Troisième au classement FIFA derrière l’Allemagne et les États-Unis, la France fait partie des favorites. Reconnues parmi les meilleures joueuses du monde, les Bleues doivent leur notoriété à leur parcours lors de la dernière Coupe du monde en 2011 en Allemagne. Elles s’étaient illustrées en atteignant les demi-finales alors que personne ne les attendait. Si elles ont finalement terminé au pied du podium, elles se sont faites remarquées pour devenir plus populaires auprès du public. « J’ai commencé à suivre l’équipe en 2011. Avant, je ne savais même pas qu’on avait une équipe féminine », confie Élodie. Dans le bar, le drapeau tricolore est élevé, tout est retapissé aux couleurs de l’équipe de France et on peut même boire des pintes dans des gobelets customisés avec les visages des joueuses… presque anonymes. Pourtant, Louisa Necib, Marie-Laure Delie, Eugénie Le Sommer, Wendy Renard ou encore Gaëtane Thiney sont quelques équivalents féminins français de Messi ou Zlatan.
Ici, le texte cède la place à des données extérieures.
/-- The end of a plan by a trap. -/
def stopPlan {α : Type} (s : State) (i : TrapInfo) : State × EngineEnd × Option α := (s, .trap i, none)

/-- The end of an access that is no access of the frame engine: its own cause. -/
def Now.own : Now → EngineEnd
  | .ok _ => .ok
  | .wait t => .wait (some t)
  | .trap i => .trap i
  | .lost => .lost

/-- How an access ends: with its own cause, or as one of the frame engine (R278, R286, R287). -/
def Now.ends (engine : Bool) (r : Now) : EngineEnd := if engine then r.engine else r.own

/-- Load bytes of a thread on q0 in pieces of one size (R284). -/
def State.pieceLoad (s : State) (engine : Bool) (b l size : Nat) (va : DWord) : Nat → State × EngineEnd × List Byte
  | 0 => (s, .ok, [])
  | n + 1 =>
    match s.loadNow b l 0 (laneBit l) none va size (if engine then .engineRead else .read) with
    | (s, .ok bs) => (match s.pieceLoad engine b l size (va + BitVec.ofNat 64 size) n with
      | (s, e, rest) => (s, e, bs ++ rest))
    | (s, r) => (s, r.ends engine, [])

/-- Load bytes of a thread on q0 in pieces of 8 (R284). -/
def State.sliceLoad (s : State) (engine : Bool) (b l : Nat) (va : DWord) (n : Nat) : State × EngineEnd × List Byte :=
  s.pieceLoad engine b l 8 va n

/-- Load a frame's header of 32 bytes: byte by byte where a damaged FP is not a multiple of 8, which the walk of R287 allows. -/
def State.headLoad (s : State) (engine : Bool) (b l : Nat) (va : DWord) : State × EngineEnd × List Byte :=
  if va.toNat % 8 = 0 then s.sliceLoad engine b l va 4 else s.pieceLoad engine b l 1 va 32

/-- The places that stores of pieces of 8 would take can be stored to. -/
def State.sliceReach (s : State) (engine : Bool) (b l : Nat) (va : DWord) : Nat → State × EngineEnd
  | 0 => (s, .ok)
  | n + 1 =>
    match s.locate b l va 8 0 (if engine then .engineWrite else .write) with
    | (s, .trap i) => (s, .trap (if engine then frameTrap i else i))
    | (s, .unreachable) => (s, .lost)
    | (s, .fill t w m pa) => (s, .wait (some (.fill t w m pa)))
    | (s, _) => s.sliceReach engine b l (va + 8) n

/-- Store pieces at places that were found reachable. -/
def State.slicePut (s : State) (engine : Bool) (b l : Nat) (va : DWord) : List (List Byte) → State
  | [] => s
  | p :: ps =>
    ((s.storeNow b l 0 (laneBit l) none va p (if engine then .engineWrite else .write)).1).slicePut engine b l
      (va + BitVec.ofNat 64 p.length) ps

/-- Pieces of 8 bytes that a copy which ends early may have written: they hold unspecified bytes, where they can be stored to (R286,
R287, R289), and the injection register sees them (R317). DESIGN CHOICE (assumption 110): a monitor counts none of them, for a copy that is
abandoned may have stored nothing (R297). -/
def State.scatter (s : State) (b l : Nat) (va : DWord) : Nat → State
  | 0 => s
  | n + 1 =>
    let (s, tg) := s.locate b l va 8 0 .engineWrite
    let asid := (s.bundle b).asid
    let bs := freeBytes s.ticks (64 * va.toNat + l) 8
    let s := match tg with
      | .mem off ver _ =>
        let (s, bs) := (s.drainOwns b (laneBit l) none off 8).inject asid va bs
        s.outsideWrite ver off bs
      | .remote pa _ => ((s.recallRemote pa true).inject asid va bs).1
      | .line _ _ _ _ | .scratch _ _ _ =>
        let (s, bs) := s.inject asid va bs
        s.stashWrite tg bs
      | _ => s
    s.scatter b l (va + 8) n

/-- The pair of a register field in a lane. -/
def State.lanePair (s : State) (l : Nat) (r : BitVec 6) : DWord := s.pairV l r.toNat

/-! ### mark and unmark (R285) -/

/-- A lane's plan for `mark`: the place of the delimiter. -/
def State.markPlan (s : State) (l : Nat) : State × EngineEnd × Option DWord :=
  let a := align16 (s.pairV l 4)
  if a.toNat + 32 > (s.curB.thread l).flimit.toNat then stopPlan s (TrapInfo.of causeFrameLimit)
  else match s.sliceReach false s.cur.bundle l a 4 with
    | (s, .ok) => (s, .ok, some a)
    | (s, e) => (s, e, none)

/-- MARK (R285). -/
def execMark (t : BitVec 12) (s : State) : Host.Outcome State Fault Refusal :=
  s.word (.mark t) (fun s0 => s0.sliceWord State.stall ⟨[], []⟩ (fun s l => s.markPlan l) (fun s l a =>
    let b := s.cur.bundle
    let th := s.thread b l
    let bs := bytesOf 8 th.marktop.toNat ++ bytesOf 8 (s0.pairV l 6).toNat ++ bytesOf 8 t.toNat ++ bytesOf 8 0
    (s.slicePut false b l a (pieces8 bs)).contest b l [4, 5] (fun x =>
      (({ x with marktop := a }).setSp (a + 32)).advance s.cur.pc)))

/-- A lane's plan for `unmark`: the delimiter, and the one just above it. -/
def State.unmarkPlan (s : State) (tag : DWord) (l : Nat) : State × EngineEnd × Option (Delim × Option Delim) :=
  let b := s.cur.bundle
  let t := s.thread b l
  match s.chainTo b l tag t.delimFuel t.marktop with
  | (s, .ok, ds) =>
    (match ds.reverse with
    | d :: up =>
      if d.tagw != tag then stopPlan s (TrapInfo.of causeSliceNoMark)
      else (match up.head? with
        | none => (s, .ok, some (d, none))
        | some u => (match s.sliceReach false b l u.at_ 1 with
          | (s, .ok) => (s, .ok, some (d, some u))
          | (s, e) => (s, e, none)))
    | [] => stopPlan s (TrapInfo.of causeSliceNoMark))
  | (s, e, _) => (s, e, none)

/-- UNMARK (R285). -/
def execUnmark (t : BitVec 12) (s : State) : Host.Outcome State Fault Refusal :=
  s.word (.unmark t) (fun s0 => s0.sliceWord State.stall ⟨[], []⟩ (fun s l => s.unmarkPlan (t.setWidth 64) l) (fun s l p =>
    let b := s.cur.bundle
    let s := match p.2 with
      | some u => s.slicePut false b l u.at_ [bytesOf 8 p.1.prev.toNat]
      | none => s.modThread b l (fun x => { x with marktop := p.1.prev })
    s.modThread b l (fun x => x.advance s.cur.pc)))

/-! ### The header of a slice (R279) -/

/-- MAGIC (R279). -/
def sliceMagic : Nat := 0x534C4943

/-- A header as read. -/
structure SliceHeader where
  cap : Nat
  magic : Nat
  len : Nat
  nfr : Nat
  ctx : Nat
  sync : Nat
  owner : DWord
  lo : Nat
  rpc : DWord
  topoff : Nat
  markoff : Nat
  dreg : Nat
  nmark : Nat
  deriving DecidableEq, Repr

/-- The header of 64 bytes. -/
def SliceHeader.ofBytes (bs : List Byte) : SliceHeader :=
  let f (o n : Nat) : Nat := Machine.ofBytes ((bs.drop o).take n)
  ⟨f 0 4, f 4 4, f 8 4, f 12 2, f 14 2, f 16 8, BitVec.ofNat 64 (f 24 8), f 32 8, BitVec.ofNat 64 (f 40 8), f 48 4, f 52 4, f 56 1, f 57 1⟩

/-- STATE of SYNC (R279). -/
def SliceHeader.state (h : SliceHeader) : Nat := bitsAt h.sync 32 2

/-- SERIAL of SYNC (R279). -/
def SliceHeader.serial (h : SliceHeader) : Nat := bitsAt h.sync 40 8

/-- The trap of a buffer that is not aligned (R284, step 4). -/
def bufferTrap (va : DWord) : TrapInfo := { TrapInfo.of causeMisaligned with addr := va, size := 8 }

/-- Read the header at B (R284, step 4). -/
def State.readHeader (s : State) (b l : Nat) (at_ : DWord) : State × EngineEnd × SliceHeader :=
  if at_.toNat % 64 != 0 then (s, .trap (bufferTrap at_), SliceHeader.ofBytes [])
  else match s.sliceLoad false b l at_ 8 with
    | (s, e, bs) => (s, e, SliceHeader.ofBytes bs)

/-- Read what a `cut` reads of the header at B (R286): CAP and MAGIC, and SYNC. -/
def State.readCap (s : State) (b l : Nat) (at_ : DWord) : State × EngineEnd × SliceHeader :=
  if at_.toNat % 64 != 0 then (s, .trap (bufferTrap at_), SliceHeader.ofBytes [])
  else match s.sliceLoad false b l at_ 1 with
    | (s, .ok, cap) => (match s.sliceLoad false b l (at_ + 16) 1 with
      | (s, e, sync) => (s, e, SliceHeader.ofBytes (cap ++ List.replicate 8 0 ++ sync)))
    | (s, e, _) => (s, e, SliceHeader.ofBytes [])

/-- A frame of a slice as the walk of R287 finds it: its FP and the header fields. -/
structure SliceFrame where
  fp : Nat
  cfp : Nat
  csp : Nat
  rpc : DWord
  n : Nat
  o : Nat
  nc : Nat
  deriving DecidableEq, Repr

/-- The start of a frame's save area (R98). -/
def SliceFrame.area (f : SliceFrame) : Nat := f.fp - 64 - saveSize (f.n - f.o)

/-- The frame of a header's 32 bytes. -/
def SliceFrame.ofBytes (fp : Nat) (bs : List Byte) : SliceFrame :=
  let f (o : Nat) : Nat := Machine.ofBytes ((bs.drop o).take 8)
  ⟨fp, f 0, f 8, BitVec.ofNat 64 (f 16), bitsAt (f 24) 0 6, bitsAt (f 24) 6 6, bitsAt (f 24) 12 6⟩

/-- The walk of R287 through `n` frames from an FP: the frames, top first, or none where it fails. `engine` says that its faults are
those of the frame engine. -/
def State.sliceWalk (s : State) (engine : Bool) (b l : Nat) (buf : DWord) (h : SliceHeader) :
    Nat → Nat → State × EngineEnd × Option (List SliceFrame)
  | 0, fp => (s, .ok, if fp < h.lo then some [] else none)
  | n + 1, fp =>
    if fp < h.lo + 64 || fp ≥ h.lo + h.len then (s, .ok, none) else
    match s.headLoad engine b l (buf + BitVec.ofNat 64 (fp - h.lo)) with
    | (s, .ok, bs) =>
      let f := SliceFrame.ofBytes fp bs
      if f.n < 8 || f.n > 56 || f.o > f.n || fp < h.lo + 64 + saveSize (f.n - f.o) then (s, .ok, none)
      else (match s.sliceWalk engine b l buf h n f.cfp with
        | (s, e, r) => (s, e, r.map (fun fs => f :: fs)))
    | (s, e, _) => (s, e, none)

/-- The frames of a slice, or none where it is damaged (R287). -/
def State.sliceFrames (s : State) (engine : Bool) (b l : Nat) (buf : DWord) (h : SliceHeader) : State × EngineEnd × Option (List SliceFrame) :=
  if h.magic != sliceMagic || h.len % 16 != 0 || 64 + h.len > h.cap || h.topoff ≥ h.len || h.topoff % 16 != 0 || h.state == 3
    || h.lo % 16 != 0 || h.nfr == 0 then (s, .ok, none)
  else match s.sliceWalk engine b l buf h h.nfr (h.lo + h.topoff) with
    | (s, e, some (f :: fs)) => (s, e, if h.dreg % 2 == 0 && h.dreg < 8 + f.n then some (f :: fs) else none)
    | (s, e, _) => (s, e, none)

/-- The buffer and the serial of a handle (R281). -/
def handleParts (h : DWord) : DWord × Nat := (h &&& 0x00FFFFFFFFFFFFFF, bitsAt h.toNat 56 8)

/-- The header and frames of a handle's slice, after the checks SLICE_DAMAGED and SLICE_CONTEXT (R287, R290). DESIGN CHOICE (assumption 76):
a read of the walk that faults has the cause FRAME_FAULT, as a read of the copy has. -/
def State.openSlice (s : State) (l : Nat) (buf : DWord) : State × EngineEnd × SliceHeader × List SliceFrame :=
  let b := s.cur.bundle
  match s.readHeader b l buf with
  | (s, .ok, h) =>
    (match s.sliceFrames true b l buf h with
    | (s, .ok, some fs) =>
      if h.ctx != s.curB.asid.toNat then (s, .trap (TrapInfo.of causeSliceContext), h, []) else (s, .ok, h, fs)
    | (s, .ok, none) => (s, .trap (TrapInfo.of causeSliceDamaged), h, [])
    | (s, e, _) => (s, e, h, []))
  | (s, e, h) => (s, e, h, [])

/-- Where an atomic on SYNC goes that takes back an increment which an earlier step has made (R287, R289): to the stash that holds SYNC, or
to the home that the increment has reached; an increment in a line that has been discarded is gone with it. -/
def State.syncTarget (s : State) (h : SyncHome) (tg : Target) : Target :=
  match tg, h.off with
  | .line _ _ _ _, _ | .scratch _ _ _, _ => tg
  | _, some off => if remoteHome off then .remote (off - 2 ^ 52) 0 else .mem off (s.verNow h.ver) false
  | _, none => .unreachable

/-- Change SYNC of a slice by an atomic (R287, R290, R292), with its full fences where it has them. `home` is where an increment stands
that the atomic takes back. -/
def State.syncAtomic (s : State) (b l : Nat) (buf : DWord) (fence : Bool) (home : Option SyncHome) (f : Nat → Nat) : State :=
  let s := if fence then s.fenceNow b [l] true else s
  let (s, tg) := s.locate b l (buf + 16) 8 0 .atomic
  (s.atomAt b l 0 (buf + 16) 8 f ((home.map (fun h => s.syncTarget h tg)).getD tg)).1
Aujourd’hui, les Françaises sont davantage médiatisées. La chaîne Eurosport consacre par exemple une émission hebdomadaire exclusivement réservée au football féminin, « Femmes 2 foot ». « Elles sont dans le Panini surtout! », s’enthousiasme Ayoub qui avoue être un collectionneur. Dimanche soir, le match contre la Corée du Sud sur W9 a rassemblé 2,8 millions de téléspectateurs marquant le record historique de la chaîne et la meilleure audience pour un match de football sur la TNT avec un pic d’audience à 3,8 millions de téléspectateurs, selon la société de mesure d’audience Médiamétrie.
Bien qu’il gagne en popularité, le football féminin ne remplit pas encore les stades. « Il y a un côté familial, mais, c’est souvent le cimetière », rapporte Ayoub qui va régulièrement encourager les joueuses du PSG. Pour Pierre-Henri Bro, l’entraîneur adjoint du club de D1 d’Issy-les-Moulineaux, ce n’est pas une question de qualité de jeu. « Au niveau du jeu, ça va moins vite et c’est moins physique, mais tactiquement, en terme d’intelligence de jeu et de technique, elles n’ont rien à envier aux garçons », compare-t-il. S’il y a un manque d’intérêt pour le championnat national, c’est qu’il y a une trop grande différence de niveau. « Ça n’intéresse personne d’aller voir un 12-0 ! C’est un championnat à quatre vitesses ! Il y a le PSG et l’OL qui se bagarrent pour le titre, Juvisy, Montpellier et Guingamp qui se battent pour la troisième place, ensuite, il y a un championnat de ceux qui veulent le mieux se classer et, le reste qui se bagarre pour ne pas descendre » résume-t-il. Des équipes amateurs évoluent dans le même championnat que des équipes professionnelles. Des joueuses peuvent être en contrat professionnel et toucher des salaires à 3000 euros en moyenne tandis que d’autres travaillent à côté et touchent des indemnités de quelques centaines d’euros. « À Issy, on est à des années lumières de l’OL ! », témoigne l’entraîneur.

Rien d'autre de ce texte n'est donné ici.